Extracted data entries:
>>

-- ==== Sys2Proof/Payload.lean ====
section
/-!
DEFINITION. The operand types of the commands: what the outside supplies with an event (a frame's contents, measured
values, times), the names the spec gives to modes, roles and codes, and the contents of a parameter set, an image and a
record. `Syntax.lean` holds the commands themselves.
-/

namespace Sys2Proof

/-! ### Names -/

/-- The eight operating modes (03 Table 3.1, R58). -/
inductive Mode where
  | dormant | watch | standby | service | inspection | rescue | commissioning | lockout
  deriving DecidableEq, Repr

/-- The mode's code (03 Table 3.1). -/
def Mode.code : Mode → Nat
  | .dormant => 0
  | .watch => 1
  | .standby => 2
  | .service => 3
  | .inspection => 4
  | .rescue => 5
  | .commissioning => 6
  | .lockout => 7

/-- The role an application image selects (00 R4): section device or car device. -/
inductive Role where
  | sect | car
  deriving DecidableEq, Repr

/-- Life-cycle states (04, CFG_STAT.LC). -/
inductive LifeCycle where
  | blank | provisioned | commissioned | retired
  deriving DecidableEq, Repr

/-- Code of a life-cycle state (04, CFG_STAT.LC). -/
def LifeCycle.code : LifeCycle → Nat
  | .blank => 0
  | .provisioned => 1
  | .commissioned => 2
  | .retired => 3

/-- Branch conditions of B (06 Table 6.8, R189). -/
inductive Cond where
  | al | eq | ne | lt | ge | gt | le | mi | pl | vs | vc | cs | cc | hi | ls
  deriving DecidableEq, Repr

/-- A sender of commands: application core 0 to 3, or Benrex Studio as 4 (05 R135, R140). -/
abbrev Sender := Fin 5

/-! ### Times -/

/-- A PTP time: seconds and nanoseconds (19 R576). -/
structure PtpTime where
  sec : Nat
  ns : Nat
  deriving DecidableEq, Repr

/-! ### Fabric frames (18 Tables 18.1 to 18.3) -/

/-- What the header of a received fabric frame carries, the spine port it arrived on, and its source MAC address (18 Table 18.1,
R549). -/
structure Hdr where
  port : Fin 4
  src : Nat
  dst : Nat
  epoch : Nat
  hops : Nat
  bcast : Bool
  seq : Nat
  mac : Nat
  deriving DecidableEq, Repr

/-- One share entry of SHARE and CLAIM (18 Table 18.3). -/
structure ShareEntry where
  seg : Nat
  share : Int
  deriving DecidableEq, Repr

/-- SHARE (18 Table 18.3): shares stamped with a boundary number. -/
structure SharePl where
  car : Nat
  stamp : Nat
  entries : List ShareEntry
  deriving DecidableEq, Repr

/-- The 72-byte move record (08 Table 8.5, R264). -/
structure MoveRec where
  start : Int
  first : Nat
  count : Nat
  id : Nat
  dir : Bool
  kind : Nat
  state : Nat
  tau : Nat
  ov : Nat
  ovTgt : Nat
  ovPrev : Nat
  vPeak : Nat
  check : Word
  aCap : Nat
  jCap : Nat
  rampP : Int
  rampV : Int
  rampA : Int
  deriving DecidableEq, Repr

/-- OFFER (18 Table 18.3, 07 R227): car data, context words 0 to 63 and the move record; a car with no move offers none. -/
structure OfferPl where
  car : Nat
  mass : Nat
  arrOfs : Int
  arrLen : Nat
  ctx : List Word
  move : MoveRec
  deriving DecidableEq, Repr

/-- HO_OUT (18 Table 18.3, 07 R228): the sender's car output of a period. -/
structure HoOutPl where
  car : Nat
  period : Nat
  u : Int
  deriving DecidableEq, Repr

/-- CLAIM (18 Table 18.3, 07 R229). -/
structure ClaimPl where
  car : Nat
  period : Nat
  entries : List ShareEntry
  deriving DecidableEq, Repr

/-- HO_FAIL (18 Table 18.3, 07 R232). -/
structure HoFailPl where
  car : Nat
  period : Nat
  deriving DecidableEq, Repr

/-- SEGSTAT (18 Table 18.3, 02 R647): excluded segments of the sender with their reasons. -/
structure SegstatPl where
  car : Nat
  period : Nat
  segs : List (Nat × Nat)
  deriving DecidableEq, Repr

/-- WAKE (18 Table 18.3, 03 R84). -/
structure WakePl where
  car : Nat
  arrS : Nat
  arrNs : Nat
  deriving DecidableEq, Repr

/-- ANNOUNCE (18 Table 18.3). -/
structure AnnouncePl where
  serial : Nat
  role : Nat
  mode : Nat
  flags : Nat
  tsNs : Nat
  extLo : Int
  extHi : Int
  deriving DecidableEq, Repr

/-- HEARTBEAT (18 Table 18.3). -/
structure HeartbeatPl where
  mode : Nat
  flags : Nat
  deriving DecidableEq, Repr

/-- TAKEOVER (18 Table 18.3). -/
structure TakeoverPl where
  id : Nat
  epoch : Nat
  own : Nat
  serial : Nat
  deriving DecidableEq, Repr

/-- FENCED (18 Table 18.3). -/
structure FencedPl where
  serial : Nat
  newer : Nat
  deriving DecidableEq, Repr

/-- STALE (18 Table 18.3). -/
structure StalePl where
  id : Nat
  epoch : Nat
  deriving DecidableEq, Repr

/-- RESCUE (18 Table 18.3): 1 = rescue input, 2 = firmware request. -/
structure RescuePl where
  reason : Nat
  deriving DecidableEq, Repr

/-- One TST row (08 Table 8.1, R241): DT, POS, VEL and FLAGS. -/
structure TstRow where
  dt : Nat
  pos : Int
  vel : Int
  flags : Nat
  deriving DecidableEq, Repr

/-! ### Stop scheduling (12 Table 12.4) -/

/-- A stop-queue entry (12 R375): the landing by member and index, its TARGET, sides (bit 0 FRONT, 1 REAR) and flags (bit 0 DN,
1 UP, 2 CAR). -/
structure StopEntry where
  member : Nat
  landing : Nat
  target : Int
  sides : Nat
  flags : Nat
  deriving DecidableEq, Repr

/-- RES_REQ (12 Table 12.4). -/
structure ResReqPl where
  id : Nat
  car : Nat
  lo : Int
  hi : Int
  start : Int
  target : Int
  dir : Bool
  mass : Nat
  arrOfs : Int
  arrLen : Nat
  member : Nat
  landing : Nat
  sides : Nat
  t0 : Nat
  rows : List TstRow
  deriving DecidableEq, Repr

/-- RES_ANS: outcome 1 = GRANT, 2 = DEFER, 3 = REFUSE. -/
structure ResAnsPl where
  id : Nat
  outcome : Nat
  reason : Nat
  deriving DecidableEq, Repr

/-- RES_REL. -/
structure ResRelPl where
  id : Nat
  deriving DecidableEq, Repr

/-- RES_TRIM; `t`: evaluation time in ns. -/
structure ResTrimPl where
  car : Nat
  lo : Int
  hi : Int
  t : Nat
  deriving DecidableEq, Repr

/-- STOPQ; `d`: 0 = NONE, 1 = UP, 2 = DN. -/
structure StopqPl where
  car : Nat
  d : Nat
  queue : List StopEntry
  deriving DecidableEq, Repr

/-! ### The Segment Link (13 Tables 13.1 and 13.3) -/

/-- A returned frame as a port receives it: whether its SOF and EOF arrived, header bytes 1 to 9, and its 32-byte return
slots in order. -/
structure RetFrame where
  sof : Bool
  hdr : List Byte
  slots : List (List Byte)
  eof : Bool
  deriving DecidableEq, Repr

/-! ### Field replies (14 R438) -/

/-- A field reply as it comes in: the counts that reach the FIO logic, the safety core's tap and the Eclipse logic's tap (none:
missing, or its CRC-8 fails there), and the readbacks the die sampled: 8 outputs, or the 16 lines of FG4 (bit 2p: STOpA,
bit 2p + 1: STOpB). -/
structure ReplyIn where
  fio : Option Nat
  core : Option Nat
  ecl : Option Nat
  rb : Nat
  deriving DecidableEq, Repr

/-! ### Serial sensors (10 Tables 10.3 to 10.5) -/

/-- What a KSP sensor answers to a transaction: whether its start bit came in time and the round-trip delay its arrival
measures in ns, the status bits, the 40 data bits and the CRC-16, and the sample time in ns since the epoch. -/
structure KspResp where
  start : Bool
  delay : Nat
  err : Bool
  warn : Bool
  data : Nat
  crc : Nat
  t : Nat
  deriving DecidableEq, Repr

/-- What an SSI transfer brings: the bits sampled on its rising clock edges, in their order. -/
structure SsiResp where
  bits : List Bool
  deriving DecidableEq, Repr

/-! ### The landing bus (17 R539; 18 R551) -/

/-- A frame received on a landing bus: the ID of the transmit opportunity it used, its source MAC address, and VER, TYPE and
payload. -/
structure LbFrame where
  id : Nat
  mac : Nat
  ver : Nat
  type : Nat
  payload : List Byte
  deriving DecidableEq, Repr

/-! ### Parameter sets (04 R111 to R116; 01 R14 to R16, R646; 16 Table 16.6) -/

/-- A neighbour section as the section parameters give it (01 R646): fabric ID, segment count and the lengths of its
segments nearest the common boundary, counted away from the boundary. -/
structure Neighbour where
  id : Nat
  nSeg : Nat
  lens : List Nat
  deriving DecidableEq, Repr

/-- One segment of a section (01 R14): length in um and drive channel. -/
structure SegRec where
  len : Nat
  chan : Nat
  deriving DecidableEq, Repr

/-- The section parameters (01 R14 to R16, R646). -/
structure SectionGeom where
  lower : Int
  pitch : Nat
  segs : List SegRec
  below : Option Neighbour
  above : Option Neighbour
  deriving DecidableEq, Repr

/-- A car record loaded from the operational set (04 R116 names car records among its content). -/
structure OpsCar where
  idx : Nat
  id : Nat
  mass : Nat
  arrOfs : Int
  arrLen : Nat
  pos : Int
  owner : Bool
  deriving DecidableEq, Repr

/-- The content of an operational parameter set (04, Parameter sets and banks): T_s, section parameters, car records,
the values of the registers it loads, the Tide and TST images, and the car parameters (01: tape offset and LSB). `regs` holds only registers that differ from reset;
Tide words are keyed `engine * 16384 + word`, TST words `row * 4 + word`. -/
structure OpsContent where
  tsNs : Nat
  geom : SectionGeom
  cars : List OpsCar
  regs : List (Nat × Word)
  code : List (Nat × Word)
  data : List (Nat × Word)
  tst : List (Nat × Word)
  tapeOfs : Int
  tapeLsb : Nat
  deriving DecidableEq, Repr

/-- A safety input pair (16 R488): channels A and B, filter F, T_d in ms, function (Table 16.1) and scope (the section,
or a car door by number, as the function needs). -/
structure SafetyPair where
  a : Nat
  b : Nat
  filt : Nat
  td : Nat
  func : Nat
  scope : Nat
  deriving DecidableEq, Repr

/-- A landing as the safety set copies it (11 Table 11.6 without FLOOR and LEV_TOL). -/
structure SafeLanding where
  en : Bool
  target : Int
  dzDn : Nat
  dzUp : Nat
  front : Bool
  rear : Bool
  ilkF : Word
  ilkR : Word
  deriving DecidableEq, Repr

/-- The content of the safety parameter set (16 Table 16.6, R519). -/
structure SpsContent where
  shaftId : Word
  role : Role
  tsNs : Nat
  neighbours : List Nat
  sections : List Nat
  cars : List Nat
  pairs : List SafetyPair
  key : Nat
  keyCf : Nat
  rstA : Option Nat
  rstB : Option Nat
  insp : Option Nat
  runUp : Option Nat
  runDn : Option Nat
  rescueIn : Option Nat
  safeOuts : List (Nat × Nat)
  tPulse : Nat
  grpTo : List Nat
  linkATo : Nat
  linkBTo : Nat
  landings : List SafeLanding
  vDz : Nat
  tdLb : Nat
  zones : List (Int × Int)
  vUp : List Nat
  vDn : List Nat
  eclUp : List Nat
  eclDn : List Nat
  eclDz : Nat
  eclInsp : Nat
  vCarUp : Nat
  vCarDn : Nat
  tzLen : Nat
  tzStop : Nat
  aTz : Nat
  shaftLo : Int
  shaftHi : Int
  dMin : Nat
  aSafe : Nat
  gMin : Nat
  runMax : Nat
  envDn : Int
  envUp : Int
  segEnds : List Int
  sigPer : Nat
  sens : List Int
  mark : Int
  arrOfs : Int
  arrLen : Nat
  tapeOfs : Int
  tapeLsb : Nat
  brkA : Option Nat
  brkB : Option Nat
  brkFbA : Option Nat
  brkFbB : Option Nat
  tBrk : Nat
  ucmDist : Nat
  deriving DecidableEq, Repr

/-- A bank image read (04 R112): header fields, check word, and the content its payload stands for. -/
structure SpsBank where
  kind : Nat
  len : Nat
  gen : Nat
  format : Nat
  check : Word
  content : SpsContent
  deriving DecidableEq, Repr

/-- A bank of the operational parameter set (04 R112). -/
structure OpsBank where
  kind : Nat
  len : Nat
  gen : Nat
  format : Nat
  check : Word
  content : OpsContent
  deriving DecidableEq, Repr

/-! ### PTP messages (19 R580: IEEE 802.1AS, two-step, peer delay) -/

/-- A PTP event message received on a spine port. A one-step Sync carries its origin time and correction (ns). -/
inductive PtpEvent where
  | sync (seq : Nat) (oneStep : Option (PtpTime × Int))
  | pdelayReq (seq : Nat)
  | pdelayResp (seq : Nat) (reqRx : PtpTime)
  deriving DecidableEq, Repr

/-- The priority vector of an Announce (802.1AS BMCA): priority1, clock quality, priority2, grandmaster identity and steps
removed. -/
structure PtpVector where
  prio1 : Nat
  quality : Nat
  prio2 : Nat
  gmId : Nat
  steps : Nat
  deriving DecidableEq, Repr

/-- A PTP general message received on a spine port. -/
inductive PtpGeneral where
  | followUp (seq : Nat) (origin : PtpTime) (corr : Int)
  | pdelayFollowUp (seq : Nat) (respTx : PtpTime)
  | announce (v : PtpVector)
  deriving DecidableEq, Repr

/-- What a fabric frame carries (18 Table 18.3). `raw`: a frame the device forwards or firmware sends, by TYPE and payload.
`wakePulse` is no fabric frame: a wake pulse on a spine port (17 R532). -/
inductive FrameBody where
  | announce (p : AnnouncePl)
  | heartbeat (p : HeartbeatPl)
  | share (p : SharePl)
  | offer (p : OfferPl)
  | hoOut (p : HoOutPl)
  | claim (p : ClaimPl)
  | hoFail (p : HoFailPl)
  | segstat (p : SegstatPl)
  | wake (p : WakePl)
  | rescue (p : RescuePl)
  | takeover (p : TakeoverPl)
  | fenced (p : FencedPl)
  | stale (p : StalePl)
  | resReq (p : ResReqPl)
  | resAns (p : ResAnsPl)
  | resRel (p : ResRelPl)
  | resTrim (p : ResTrimPl)
  | stopq (p : StopqPl)
  | safety (telegram : List Byte)
  | raw (type : Nat) (payload : List Byte)
  | wakePulse
  deriving DecidableEq, Repr

/-- A fabric frame on its way out of a spine port, with the header fields of 18 Table 18.1; as it leaves, also its destination and
source MAC address, its EtherType, and the bytes that follow them (18 R549). -/
structure TxFrame where
  port : Nat
  src : Nat
  dst : Nat
  epoch : Nat
  hops : Nat
  bcast : Bool
  seq : Nat
  body : FrameBody
  mac : Nat := 0
  smac : Nat := 0
  etype : Nat := 0
  wire : List Byte := []
  deriving DecidableEq, Repr

end Sys2Proof
end

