-- ==== Sys2Proof/Syntax.lean ====
section
/-!
DEFINITION. The commands: one constructor per row of the table of operations and events, with the operands the outside
supplies (who writes, the word written, the contents of a frame, a measured value). `core` is the sender of a bus access;
`e` an Omgil instruction's engine; `cpl` the word written to a guarded register's CPL address, which completes the guarded
write armed before it (05 R153).
-/

namespace Sys2Proof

<<

**WHAT TO PRODUCE**
If a line in the records above has the word "boundary", copy it.

**WRITTEN ANSWER**
/-- SHARE (18 Table 18.3): shares stamped with a boundary number. -/
segments nearest the common boundary, counted away from the boundary. -/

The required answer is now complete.